Сержант Маврин быстро глянул серыми выпуклыми глазами, прохрипел яростно:

– Привал же был!… – но смилостивился, разрешил. Черников передал мне ствол ружья:

– Подержи! – и соступил в снег, демонстративно подбирая полы шинели.

Мы еще долго шли по узкой лесной дороге, меняясь с Шапкиным коробкой и стволом, потом выбрались на шоссе, разобрались, построились. Бронебойщики соединили свои ружья, взяли на плечи. Теперь мы были неразрывны с Ваней Шапкиным, мы не могли бы расстаться ни на мгновение. Но нас объединяло не только тяжелое стальное ружье, нас объединяло нечто большее, и не только нас двоих, и не только друг с другом, я лишь теперь почувствовал это.

Сержант выходил на обочину, оглядывался несколько раз, а потом сплюнул и сказал:

– Нарочно отстал, гад. В расположение вернулся. Ну, погоди!…

Так бывало: во время учений слабаки не выдерживали, отставали, возвращались в землянку и там безо всякой радости ждали возвращения своих и расплаты.

– Вот гад!…

А мы с Ваней Шапкиным понимали, что подмены нам уже не будет, и это соединяло нас еще крепче. Мы уверенно шли в ногу, противотанковое ружье системы Симонова покоилось на наших плечах, оставляя на них памятную метку. По шоссе мела, свиваясь, поземка, – когда стихал ветер, она застывала и лежала прожилками на асфальте, – мы шли как по мрамору.

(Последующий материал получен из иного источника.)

-- ==== Sys2Proof/Machine/LoadStore.lean ====
section
/-! DEFINITION. LOAD and STORE (spec/44_load_store.md): one word access each, completed in its step (R175). -/

namespace Sys2Proof.Machine

/-- What a read at `ea` gives LOAD: the word's 32 bits unchanged (R174), or loadOutOfBounds with the exact address. -/
def loadValue (s : State) (ea : Int) : Except FaultReason Word :=
  match memRead s.cfg.memWords s.mem ea with
  | some v => .ok v
  | none => .error (.loadOutOfBounds ea)

/-- LOAD (R171): rd receives the word at the effective address; outside the memory the fault, rd not written. -/
def execLoad (rd rs : Reg) (imm : Word) (s : State) : Result :=
  writeBack rd (loadValue s (effectiveAddress s rs imm)) s

/-- STORE (R172): the word at the effective address receives x[rd]; outside the memory the fault, nothing written. -/
def execStore (rd rs : Reg) (imm : Word) (s : State) : Result :=
  match memWrite s.cfg.memWords s.mem (effectiveAddress s rs imm) (readReg s rd) with
  | some m => .next (setMem s m)
  | none => .next (raiseFault s (.storeOutOfBounds (effectiveAddress s rs imm)))

end Sys2Proof.Machine
end

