-- ==== Sys2Proof/Machine/Cycle.lean ====
section
/-! DEFINITION. The fetch-decode-execute cycle of a Running state (R100). -/

namespace Sys2Proof.Machine

/-- A step of a Running state (R100): a fetch outside the memory faults with pc unchanged (R102); an unassigned opcode
faults with pc past the word (R106); any other word is executed with pc past it (R101, R105). -/
def stepRunning (s : State) : Result :=
  match fetch s with
  | none => .next (raiseFault s (.fetchOutOfBounds s.pc))
  | some w =>
    match decode s.cfg.opc w with
    | .error (.invalidOpcode op) => .next (raiseFault (advancePc s) (.invalidOpcode op))
    | .ok i => exec i (advancePc s)

end Sys2Proof.Machine
end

Потом мы свернули с шоссе, окопались в снегу на опушке и пообедали сухим пайком – сухарями и шпигом. Потом на нас в атаку шел второй батальон, потом мы атаковали его линию обороны и захватили ее. Стемнело, над лиловым снежным полем, над голым березняком остро, к сильному морозу, зажглись звезды. Мы уже привычно приплясывали около своих снежных траншей, пристукивая одной ногой о другую. Костры разжигать запрещалось – это была зона затемнения. Только поздней ночью дали приказ сняться отсюда, и батальон пошел таким ходким шагом, каким до того не ходил никогда. Но все равно пришлось покрыть километров десять, пока не отошли застывшие ноги, пока ощутили себя пальцы в ботинках. Глухой порой втянулись в улицу села, где-то в голове строя запели озорную «Калинку». Старшина повел роту на ночлег, в каждую избу – отделение. И до сих пор мое тело помнит окутавшее меня тепло и запах молока и скобленые доски пола. Очень немногое в жизни может дать такое счастье.